## Stored data
* * * *
/-- Expand a zero-compressed payload of `n` elements (R175): the elements' bytes, `w` bytes each, and how many compressed
bytes were used. `z` is the format's zero. -/
def expandZc (w per : Nat) (z : Nat) : Nat → Nat → List Byte → List Byte × Nat
  | 0, _, _ => ([], 0)
  | _ + 1, 0, _ => ([], 0)
  | fuel + 1, n + 1, bs =>
    let m := leNat (bs.take 2)
    let k := min per (n + 1)
    let body := bs.drop 2
    let r := (List.range k).foldl (fun (a : List Byte × Nat) j =>
      if m.testBit j then (a.1 ++ (body.drop a.2 ++ List.replicate w 0).take w, a.2 + w)
      else (a.1 ++ leBytes w z, a.2)) ([], 0)
    let t := expandZc w per z fuel (n + 1 - k) (body.drop r.2)
    (r.1 ++ t.1, 2 + r.2 + t.2)

/-- Bits `o .. o + n` of bytes, as n/8 bytes (rounded up). -/
def bitSlice (bs : List Byte) (o n : Nat) : List Byte :=
  leBytes (ceilDiv n 8) (leNat ((bs.drop (o / 8)).take (ceilDiv (o % 8 + n) 8)) / 2 ^ (o % 8) % 2 ^ n)

/-- Longest payload that a fill reads: compressed blocks are at most 1/8 longer than their elements. -/
def Fill.maxBytes (f : Fill) : Nat :=
  let n := ceilDiv (f.token.pxCount * f.pxBits) 8
  if f.token.zc then n + 2 * ceilDiv (f.token.pxCount * f.token.chans) 8 + 16 else n

/-- The payload bytes from the token's first pixel on, whether each is poisoned, and the state after the read, in which
errors are met (R155, R338); none for an access outside the instance's windows, or for tile SRAM of a stage without tiles.
`d` is the stage whose tile SRAM the token's window 0xFF names (R158). -/
def State.fillSource (s : State) (i : Nat) (d : Option StageDesc) (f : Fill) : Option (List Byte × List Bool × State) :=
  let t := f.token
  let last := if t.zc then 1 else ceilDiv ((f.firstPx + f.pxCount - t.firstPx) * f.pxBits) 8
  let access := t.window == 0xFF || (match s.window i t.window with | some w => w.access.testBit 0 | none => false)
  let room := if t.window = 0xFF then f.maxBytes else s.windowSize i t.window - 64 * t.offset
  let n := min f.maxBytes room
  if !access ∨ n < last then none
  else
    (s.rowBytes i d t.window t.offset n).map (fun as =>
      let k : MemKind := if t.window = 0xFF then .tile else .bulk
      let s := s.meetWords k (if t.zc then as else as.take last)
      (as.map s.rdByte, as.map (fun a => s.poison.contains (a / 8 * 8)), s))

/-- Store one staging byte; addresses wrap within 128 KiB (R129). -/
def State.stagingByte (s : State) (p a : Nat) (b : Byte) : State := s.wrByte (memAddr .staging p (a % 0x20000)) b

/-- Write the pixels of a fill into staging, carrying poison marks. -/
def State.fillWrite (s : State) (p : Nat) (f : Fill) (bs : List Byte) (bad : Nat → Bool) : State :=
  let r := (List.range f.pxCount).foldl (fun (r : State × List (Nat × Bool)) x =>
    let o := (f.firstPx + x - f.token.firstPx) * f.pxBits
    ((bitSlice bs o f.pxBits).zipIdx.foldl (fun (r : State × List (Nat × Bool)) b =>
      let a := f.base + x * f.pitch + b.2
      (r.1.stagingByte p a b.1,
        (memAddr .staging p (a % 0x20000), bad (o / 8 + b.2) || bad ((o + 7) / 8 + b.2)) :: r.2)) r)) (s, [])
  r.1.markWords r.2
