/-! ### Counters of 64 bits (R405) -/

/-- Low registers of the counters of 64 bits: row 0, stride, rows; the high register follows each. -/
def widePairs : List (Nat × Nat × Nat) := [
  (Reg.ENG_E_BUSY_LO 0, 0x40, 64), (Reg.ENG_E_LOAD_LO 0, 0x40, 64), (Reg.SVC_K_RETIRED_LO 0, 0x40, 128), (Reg.XFR_E_BEATS_LO 0, 0x10, 16)]

def wideLow (a : Nat) : Bool := widePairs.any (fun g => (rowOf g.1 g.2.1 g.2.2 a).isSome)
def wideHigh (a : Nat) : Bool := decide (4 ≤ a) && wideLow (a - 4)

/-- The high word goes into the writing function's shadow, byte by byte. -/
def State.highWrite (s : State) (f a : Nat) (be : BitVec 4) (v : Word) : State :=
  let k := 2 ^ 26 * f + a
  let old := SMap.get 0 s.hif.writeShadow k
  { s with hif := { s.hif with writeShadow := SMap.set 0 k ((old &&& ~~~beMask be) ||| (v &&& beMask be)) s.hif.writeShadow } }

/-- The low word loads the whole counter. -/
def State.lowWrite (s : State) (f a : Nat) (w : Landing) : State :=
  (s.wr a w.nv).wr (a + 4) (SMap.get 0 s.hif.writeShadow (2 ^ 26 * f + (a + 4)))

/-! ### INS_I_CMD (R295, R297, R300, R302) -/

/-- The bits are acted on from bit 0 up. A release while loading is a host error without a stated result. -/
def State.insCmd (s : State) (i : Nat) (v : Word) : Res :=
  let s := if v.getLsbD 0 then s.startLoad i else s
  if v.getLsbD 1 && (s.inst i).st == .loading then .fault (.unpredictable 297)
  else
    let s := if v.getLsbD 1 then s.startRelease i else s
    let s := if v.getLsbD 2 then s.resetInst i else s
    .next (if v.getLsbD 3 then s.startReload i else s)

/-! ### The QUE block (R219 to R228) -/

/-- A register of the Q group takes a stored value. -/
def Queue.put (x : Queue) (a : Nat) (v : Word) : Queue :=
  if a = Reg.QUE_Q_CFG then { x with cfg := v }
  else if a = Reg.QUE_Q_BASE_LO then { x with base := x.base.extractLsb' 32 32 ++ v }
  else if a = Reg.QUE_Q_BASE_HI then { x with base := v ++ x.base.extractLsb' 0 32 }
  else if a = Reg.QUE_Q_EVT then { x with evt := v.setWidth 6 }
  else if a = Reg.QUE_Q_EVT_EN then { x with evtEn := v.setWidth 6 }
  else if a = Reg.QUE_Q_THRESH then { x with thresh := v.setWidth 16 }
  else if a = Reg.QUE_Q_DROP then { x with drop := v }
  else if a = Reg.QUE_Q_UNDER then { x with under := v }
  else if a = Reg.QUE_Q_PERR then { x with perr := v }
  else if a = Reg.QUE_Q_ASSIGN then { x with assign := v }
  else if a = Reg.QUE_Q_CAP then { x with cap := v }
  else if a = Reg.QUE_Q_MAXB then { x with maxb := v }
  else x

/-- May queue q be flushed: its stage is held, its instance unloaded, held or resetting, or it has none (R227)? -/
def State.mayFlush (s : State) (q : Nat) : Bool :=
  let x := s.queue q
  if 8 ≤ x.owner then true
  else
    let y := s.inst x.owner
    y.st == .unloaded || y.st == .held || y.st == .resetting || (match x.localId with
      | some l => y.stageDescs.any (fun d => d.edges.any (fun e => e.queue == l) &&
          (match y.stage d.id with | some g => g.st == .held | none => false))
      | none => false)

/-- QUE_CMD takes a value: clr, then flush. -/
def State.queCmd (s : State) (q : Nat) (v : Word) : Res :=
  let s := if v.getLsbD 1 then s.modQueue q (fun x => { x with drop := 0, under := 0, perr := 0 }) else s
  if !v.getLsbD 0 then .next s
  else if s.mayFlush q then .next ((s.emptyQueue q).queueEvent q 4)
  else .fault (.unpredictable 227)

/-- A register of the Q group of queue q takes a write of function f. -/
def State.queuePut (s : State) (f q a : Nat) (d : RegDesc) (al : Nat) (be : BitVec 4) (v : Word) : State :=
  let x := s.queue q
  let open_ := decide (8 ≤ x.owner) || (s.inst x.owner).open_
  let w := landing d (f == 0) open_ al be v (x.reg a)
  let c := w.one &&& wd d.w1c
  if (a = Reg.QUE_Q_BASE_LO ∨ a = Reg.QUE_Q_BASE_HI) ∧ !x.ring then s
  else if Reg.QUE_Q_ASSIGN ≤ a ∧ w.mask ≠ 0 ∧ x.owner < 8 ∧ (s.inst x.owner).st ≠ .unloaded then s.event (Reg.INS_I_EVT x.owner) 7
  else
    let s := s.setQueue q (x.put a (w.nv &&& ~~~c))
    let s := if (w.mask &&& d.covered) != 0 then s.healIf (· == queueKey q a) else s
    if a = Reg.QUE_Q_EVT then s.pendAfter 0x07 ((w.old &&& c) != 0) 0 0
    else if a = Reg.QUE_Q_EVT_EN then s.pendAfter 0x07 false w.old w.nv
    else if a = Reg.QUE_Q_ASSIGN then s.pendSync
    else s

/-- The per-function registers QUE_SEL and FLT_RD_SEL take a write. -/
def State.selPut (s : State) (f a : Nat) (d : RegDesc) (al : Nat) (be : BitVec 4) (v : Word) : State :=
  let w := landing d (f == 0) true al be v (s.fnReg f a)
  (s.setFnReg f a w.nv).healIf (· == 2 ^ 26 * f + a && (w.mask &&& d.covered) != 0)

/-! ### One register access -/

/-- Does the write land on the fields under parity: it covers some, and no rule of the register ignores it (R407)? -/
def State.lands (s : State) (p : Nat) (d : RegDesc) (w : Landing) : Bool :=
  (w.mask &&& d.covered) != 0 &&
    (match s.assigned p with
     | some i => (s.inst i).st == .unloaded && !((instRow p).isSome && s.unitTaken i p w.nv)
     | none =>
       let v := w.nv
       if p = Reg.CAD_PERIOD then decide (1000 ≤ bits v 21 0) && decide (bits v 21 0 ≤ 4096000)
       else if p = Reg.PWR_DROOP then
         (decide (650 ≤ bits v 9 0) && decide (bits v 9 0 ≤ 740)) || (decide (2 ≤ bits v 23 16) && decide (bits v 23 16 ≤ 50))
       else if p = Reg.PWR_THERM then
         (decide (60 ≤ bits v 7 0) && decide (bits v 7 0 ≤ 105)) || (decide (80 ≤ bits v 23 16) && decide (bits v 23 16 ≤ 110))
       else match rowOf (Reg.CAD_I_EMPTY_LIMIT 0) 0x40 8 p, rowOf (Reg.INS_I_LOAD_SRC 0) 0x80 8 p, rowOf (Reg.ADP_I_MARGIN 0) 0x40 8 p with
         | some _, _, _ => bits v 15 0 != 0
         | _, some i, _ => (s.inst i).st == .unloaded
         | _, _, some _ => marginOk (bits v 15 0)
         | _, _, _ => true)

/-- Function f writes PF offset a. -/
def State.writeReg (s : State) (f a : Nat) (be : BitVec 4) (v : Word) : Res :=
  let al := aliasOf a
  let p := plainOf a
  if (s.dom (regDomain p)).stopped then .next s
  else
    let s := s.wakeFor p
    match regAt p with
    | none => if al = 0 then .next s else .fault (.unpredictable 406)
    | some d =>
      if !s.owns f p || s.noPlan p then .next s
      else if p = Reg.QUE_SEL ∨ p = Reg.FLT_RD_SEL then .next (s.selPut f p d al be v)
      else if p = Reg.QUE_CMD then
        (if al ≠ 0 ∨ s.queDenied f (s.queSel f) then .next s else s.queCmd (s.queSel f) (v &&& beMask be))
      else if queReg p then
        .next (if s.queDenied f (s.queSel f) then s else s.queuePut f (s.queSel f) p d al be v)
      else if wideHigh p then .next (if al = 0 then s.highWrite f p be v else s)
      else
        let old := if p = Reg.FLT_LOG_TAIL ∨ (rowOf (Reg.FLT_I_LOG_TAIL 0) 0x40 8 p).isSome then s.value f p else s.rd p
        let w := landing d (f == 0) (s.lckOpen p) al be v old
        if w.mask = 0 ∧ w.one = 0 then .next s
        else
          let s := if s.lands p d w then s.healIf (· == p) else s
          if wideLow p then .next (if al = 0 then s.lowWrite f p w else s)
          else match rowOf (Reg.INS_I_CMD 0) 0x80 8 p with
            | some i => s.insCmd i w.one
            | none =>
              if p = Reg.HIF_EVT then .next (s.hifEvt d w)
              else if p = Reg.PWR_EVT then .next (s.pwrEvt d w)
              else if (s.assigned p).isSome then .next (s.assign p w.nv)
              else match hooks.findSome? (fun h => (rowOf h.base h.stride h.count p).map (fun n => h.run s n w)) with
                | some s => .next s
                | none => .next (s.plainWrite p d w)

/-! ### Doorbells (R230, R231, R409) -/

/-- The host ring of function f at doorbell l. -/
def State.ringOf (s : State) (f l : Nat) : Option Nat :=
  let q := if f = 0 then (if l < 2048 then some (14336 + l) else none) else s.localQueue (f - 1) l
  match q with
  | some q => if (s.queue q).ring && (s.queue q).function == some f then some q else none
  | none => none

/-- Lenuk reads `n` further entries of a host-to-device ring, and a paired lead forwards them. What an unreadable entry
brings is open. -/
def State.readRing (s : State) (q : Nat) : Nat → State
  | 0 => s
  | n + 1 =>
    let x := s.queue q
    match s.hostBytes (x.base.toNat + 64 * (x.wr % x.depth)) 64 with
    | some bs => ((s.forward 0 q 0 bs).pushEntry q (hostEntry bs)).readRing q n
    | none => let r := s.openBytes 64; (r.2.pushEntry q (hostEntry r.1)).readRing q n

/-- A doorbell write of function f at local id l. A follower takes the entries of a host-to-device ring from the link. -/
def State.doorbell (s : State) (f l : Nat) (v : Word) : State :=
  match s.ringOf f l with
  | none => (s.count Reg.HIF_DB_BAD).event Reg.HIF_EVT 1
  | some q =>
    let x := s.queue q
    let p := bits v 15 0 % x.ptrMod
    if x.qkind = qH2D then
      let n := (p + x.ptrMod - x.rd) % x.ptrMod
      if x.depth < n then s.queueEvent q 5
      else if s.follows then s
      else if x.fill ≤ n then s.readRing q (n - x.fill)
      else s.setQueue q { x with wr := p, entries := x.entries.take n }
    else
      let n := (x.wr + x.ptrMod - p) % x.ptrMod
      if x.depth < n then s.queueEvent q 5 else s.setQueue q { x with rd := p }

/-! ### Host accesses, alone and paired (R370, R399, R401) -/

/-- Function f exists for the host: the physical one, or an enabled virtual one. -/
def State.fnOn (s : State) (f : Nat) : Bool := f == 0 || (decide (f ≤ 8) && s.hif.vfEnabled.getLsbD (f - 1))

/-- PF offset of an access to BAR0. -/
def pfOffset (bar off : Nat) : Nat := if bar = 1 then 0x100000 + off else off

/-- Is it an access to the TDM block? -/
def toTdm (bar off : Nat) : Bool := bar != 2 && pfOffset bar off / 0x10000 == 0x1F

/-- A write takes effect: BAR 0 the PF's BAR0, 1 a VF's, 2 a doorbell. -/
def State.apply (s : State) (f bar off : Nat) (be : BitVec 4) (v : Word) : Res :=
  if bar = 2 then .next (s.doorbell f (off / 8) v) else s.writeReg f (pfOffset bar off) be v

/-- The WRITE message of a host write. -/
def writeMessage (f bar off : Nat) (be : BitVec 4) (v : Word) : List Byte :=
  message64 ([3, BitVec.ofNat 8 bar, BitVec.ofNat 8 f, 0] ++ leBytes 4 off ++ [be.setWidth 8] ++ List.replicate 7 0
    ++ leBytes 8 v.toNat)

/-- A host write of function f. A follower ignores those outside the TDM block. A lead mirrors every one, and holds it while a
tick that precedes it is still to be delivered. -/
def State.hostWrite (s : State) (f bar off : Nat) (be : BitVec 4) (v : Word) : Res :=
  if !s.fnOn f then .next s
  else if s.follower && !toTdm bar off then .next (s.count Reg.TDM_HOSTWR_DROP)
  else if s.leads then
    let s := s.tdmPost (writeMessage f bar off be v)
    if s.tickDue then
      let last := s.cad.due.foldl (fun n d => if d.src = 3 then max n d.at_ else n) 0
      .next { s with tdm := { s.tdm with held := s.tdm.held ++ [{ after := last, fn := f, bar := bar, off := off, be := be, v := v }] } }
    else s.apply f bar off be v
  else s.apply f bar off be v

/-- Held writes whose ticks have been delivered take effect, in order. -/
def State.releaseHeld : List HeldWrite → State → Res
  | [], s => .next s
  | h :: hs, s =>
    if s.cad.due.any (fun d => d.src == 3 && decide (d.at_ ≤ h.after)) then .next { s with tdm := { s.tdm with held := h :: hs } }
    else match s.apply h.fn h.bar h.off h.be h.v with
      | .next s => State.releaseHeld hs s
      | r => r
* * * *
## TASK REQUIREMENTS
Begin with the first line of the data above and, please, print each line exactly until you have printed the line containing "else (a.1 ++ leBytes w z, a.2)) ([], 0)"; print nothing else.

## YOUR RESPONSE
/-- Expand a zero-compressed payload of `n` elements (R175): the elements' bytes, `w` bytes each, and how many compressed
bytes were used. `z` is the format's zero. -/
def expandZc (w per : Nat) (z : Nat) : Nat → Nat → List Byte → List Byte × Nat
  | 0, _, _ => ([], 0)
  | _ + 1, 0, _ => ([], 0)
  | fuel + 1, n + 1, bs =>
    let m := leNat (bs.take 2)
    let k := min per (n + 1)
    let body := bs.drop 2
    let r := (List.range k).foldl (fun (a : List Byte × Nat) j =>
      if m.testBit j then (a.1 ++ (body.drop a.2 ++ List.replicate w 0).take w, a.2 + w)
      else (a.1 ++ leBytes w z, a.2)) ([], 0)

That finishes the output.